Monday, September 19, 2011

Appleton Medical Center project targets sustainability

To reduce costs and improve efficiency, the Appleton Medical Center, a member of Thedacare, made its new nine-story addition to its facility as sustainable as possible.
The project included energy-efficient lighting, new boilers and solar water heating to supply domestic hot water to patients’ rooms and nursing floors. The measures provide substantial savings and help achieve sustainability goals.

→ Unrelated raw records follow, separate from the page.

/-- The time base. Time flits go out on every active link at multiples of 125,000 ns, and the chosen master begins its service there;
a time flit of a neighbour with a path sets HOPS and OFFSET, and ALIGNED exactly within 50 ns; the first alignment loads the master's
TBC and nothing else does; without a path ALIGNED lasts 20 ms; an election makes the winner master with its own TBC; TB_CONTROL is
fixed once the place is valid; without the reference LOCK and ALIGNED are clear. The signs and the width of the offset, when the
choice of a master has settled, OFFSET and ALIGNED after the load, and what an election finds of a former master are the model's
choices (log entry 24). -/
def Obligations.TimeBaseAlignsAndHoldsOver : Prop :=
  ∀ (s : State),
    (s.tbc.toNat % 125000 = 0 → alignEn s = true → fenced s = false →
      (isMaster s = false → choiceFalls s = false →
        Answers .timeFlitSend s (fun t => t = { s with out := t.out, ports := t.ports, time := { s.time with settle := t.time.settle } } ∧
          TimeTold s t ∧ t.time.settle = s.time.settle + (if placeValid s = true ∧ s.time.aligned1 = false then 1 else 0))) ∧
      ((isMaster s = true ∨ choiceFalls s = true) →
        Answers .timeFlitSend s (fun t => TimeTold s t ∧ (if isMaster s then Serving s t ∧ t.time = s.time else Serves s t) ∧
          t = { s with out := t.out, ports := t.ports, regs := t.regs, time := t.time } ∧ RegsKept (fun k => k == Reg.tbStatus) s t))) ∧
    (∀ (l : Link) (tx rx : W64) (master : BitVec 10) (hops : BitVec 5) (sent : Bool) (offset : W32) (off : Int),
      let p := l.port.toNat
      offsetIs s tx offset off → portLinked s p = true → retraining s p = false →
      ((alignEn s = false ∨ isMaster s = true) →
        Answers (.timeFlit l tx rx master hops sent offset) s (fun t => t.tbc = s.tbc ∧ t.regs = s.regs ∧ t.out = s.out ∧
          ∃ y, LinkTaken (portOf s p) y l ∧ portOf t p = if alignEn s then { y with rxTime := s.tbc } else y)) ∧
      (alignEn s = true → isMaster s = false →
        (hops ≠ 31 → s.time.aligned1 = true →
          Answers (.timeFlit l tx rx master hops sent offset) s (fun t =>
            t.tbc = s.tbc ∧ t.time.lastFlit = s.tbc ∧ pathHops t p = hops.toNat ∧ tbHoldover t = false ∧ MemKept s t ∧
            (portOf t p).rxTime = s.tbc ∧
            RegsKept (fun k => k == Reg.tbStatus || k == Reg.tbRate || k == Reg.tbErr) s t ∧ tbHops t ≤ hops.toNat + 1 ∧
            (tbOffset t).toInt = max (-32767) (min off 32767) ∧ -200000 ≤ (fld (regGet t Reg.tbRate) 0 32).toInt ∧
            (fld (regGet t Reg.tbRate) 0 32).toInt ≤ 200000 ∧
            (-50 ≤ off → off ≤ 50 → tbLocked s = true → alignedNow t = true ∧ regGet t Reg.tbErr = regGet s Reg.tbErr) ∧
            (off < -50 ∨ 50 < off → alignedNow t = false ∧ (regGet t Reg.tbErr).getLsbD 2 = true))) ∧
        (hops ≠ 31 → s.time.aligned1 = false → s.plan.bind (fun pl => pl.master) = some master.toNat →
          myNumber s ≠ some master.toNat → sent = true → tbLocked s = true →
          let moved := fun (v : W64) => if v = 0 then 0 else BitVec.ofNat 64 (max 1 ((v.toNat : Int) - off)).toNat
          Answers (.timeFlit l tx rx master hops sent offset) s (fun t =>
            t.tbc = s.tbc - BitVec.ofInt 64 off ∧ t.time.aligned1 = true ∧ alignedNow t = true ∧ tbOffset t = 0 ∧ MemKept s t ∧
            (∀ n, n < 16 → regGet t (Reg.trapTimer n) = moved (regGet s (Reg.trapTimer n))) ∧
            (∀ n, n < 16 → regGet t (Reg.trapWdog n) = moved (regGet s (Reg.trapWdog n))))) ∧
        (hops ≠ 31 → s.time.aligned1 = false → sent = false →
          Answers (.timeFlit l tx rx master hops sent offset) s (fun t => t.tbc = s.tbc ∧ t.time.aligned1 = false ∧
            alignedNow t = alignedNow s)) ∧
        (hops = 31 → s.time.aligned1 = true → tbHoldover s = false → (∀ q, q < 12 → q ≠ p → hasPath s q = false) →
          Answers (.timeFlit l tx rx master hops sent offset) s (fun t => tbHoldover t = true ∧ t.tbc = s.tbc ∧
            alignedNow t = alignedNow s ∧ (regGet t Reg.tbErr).getLsbD 1 = true ∧ t.time.lastFlit = s.time.lastFlit)))) ∧
    (tbHoldover s = true → 20000000 ≤ elapsed s s.time.lastFlit →
      Answers .holdoverExpiry s (fun t => OnlyRegs (fun k => k == Reg.tbStatus) s t ∧ alignedNow t = false ∧ tbHoldover t = true)) ∧
    (∀ w : BitVec 10, placeValid s = true → s.time.aligned1 = true → fenced s = false →
      (w.toNat = deviceNo s → alignedNow s = true → Answers (.masterElection w) s (fun t => Serves s t ∧ MemKept s t)) ∧
      (w.toNat ≠ deviceNo s → (alignedNow s = false ∨ w.toNat < deviceNo s) →
        Answers (.masterElection w) s (fun t => isMaster t = false ∧ t.tbc = s.tbc ∧ t.time.candidate = some w ∧
          RegsKept (fun k => k == Reg.tbStatus) s t))) ∧
    (∀ (a : Agent) (v : W32), pfAgent s a = true →
      (placeValid s = true → Answers (.tbControlWrite a v) s (fun t => OnlyRegs (fun k => k == Reg.tbErr) s t ∧
        regGet t Reg.tbControl = regGet s Reg.tbControl ∧ (regGet t Reg.tbErr).getLsbD 3 = true)) ∧
      (placeValid s = false → Answers (.tbControlWrite a v) s (fun t => OnlyRegs (fun k => k == Reg.tbControl) s t ∧
        regFld t Reg.tbControl 0 2 = v.toNat % 4))) ∧
    (s.time.refclk = true → Answers .refclkLoss s (fun t => t.time.refclk = false ∧ tbLocked t = false ∧ alignedNow t = false ∧
      (regGet t Reg.tbErr).getLsbD 0 = true ∧ t.tbc = s.tbc ∧ RegsKept (fun k => k == Reg.tbStatus || k == Reg.tbErr) s t)) ∧
    (s.time.refclk = false → Answers .refclkReturn s (fun t => t.time.refclk = true ∧ tbLocked t = true ∧
      alignedNow t = alignedNow s ∧ RegsKept (fun k => k == Reg.tbStatus) s t))

namespace Sys2Proof.Terms

/-- Outside its power block and its registers a device stands as before. -/
def PowerFrame (s t : State) : Prop := t = { s with power := t.power, regs := t.regs }

/-- The code that VCORE moves to (17 R446): 20 until RUN, else 10 codes a level above code 0 for the lowest of request, policy and
cap, held down by the governor. -/
def wantsCode (s : State) (request : Nat) : Nat :=
  if inReset s = true ∨ regBit s Reg.pwrPolicy 8 = false then 20
  else min (10 * (min (min request (if regBit s Reg.pwrPolicy 0 then 8 else 4)) (regFld s Reg.pwrStatus 0 4) - 1)) s.power.govCode

/-- The waiting of R450 stands as the operations say. -/
def waitSettled (s : State) : Prop :=
  if powerWaiting s then s.power.waitSince ≠ none else s.power.waitSince = none ∧ s.power.holdOver = false

/-- CAP and TJ_STATE. -/
def thermal (t : State) : Nat × Nat := (regFld t Reg.pwrStatus 0 4, regFld t Reg.pwrStatus 8 2)

/-- Where a junction reading of `x` °C takes CAP and TJ_STATE (R453), from level `level`. -/
def thermalNext (s : State) (level x : Nat) : Nat × Nat :=
  let th := regFld s Reg.tjTherm 0 8
  let cr := regFld s Reg.tjTherm 8 8
  let hy := regFld s Reg.tjTherm 16 4
  let (cap, state) := thermal s
  if state = 0 then (if cr ≤ x then (1, 2) else if th ≤ x then (max (level - 1) 1, 1) else (cap, 0))
  else if state = 1 then
    (if cr ≤ x then (1, 2) else if th ≤ x then (max (cap - 1) 1, 1)
      else if x + hy < th then (min (cap + 1) 8, if 7 ≤ cap then 0 else 1) else (cap, 1))
  else if x + hy < cr then (1, 1) else (cap, state)

/-- An event counter of a class one up. -/
def ErrCounted (s t : State) (cls : Nat) : Prop :=
  (regGet t (Reg.errClass (cls - 1))).toNat = min ((regGet s (Reg.errClass (cls - 1))).toNat + 1) 0xFFFFFFFF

Incentives provided by both We Energies and Focus on Energy helped the Appleton Medical Center install a 48-panel, drain-back solar system in 2010. Since its installation, the panels have provided the thermal equivalent of more than 20,000 kilowatt-hours of electricity, saving more than $13,000 per year in energy costs.
On a sunny, zero-degree day in January 2011, the fluid temperature in the panels was 190 degrees. Through a heat exchanger, the fluid was able to heat water in the storage tanks to more than 150 degrees – several degrees hotter than the recommended maximum temperature for any domestic water heating system.
“The system is expected to supply more than 85 percent of the total year-round hot water needs for the new 75-bed addition,” according to Cliff Schneider, AMC Facilities manager. “We’ve been very pleased with this decision as it’s nearly maintenance free and reduces our environmental footprint.”   
Prior to construction, a series of neighborhood meetings were held about the new addition, and the solar panel arrays were designed to minimize visibility from the street.
The total project cost was approximately $168,000, with incentives from We Energies and Focus on Energy covering more than $117,000.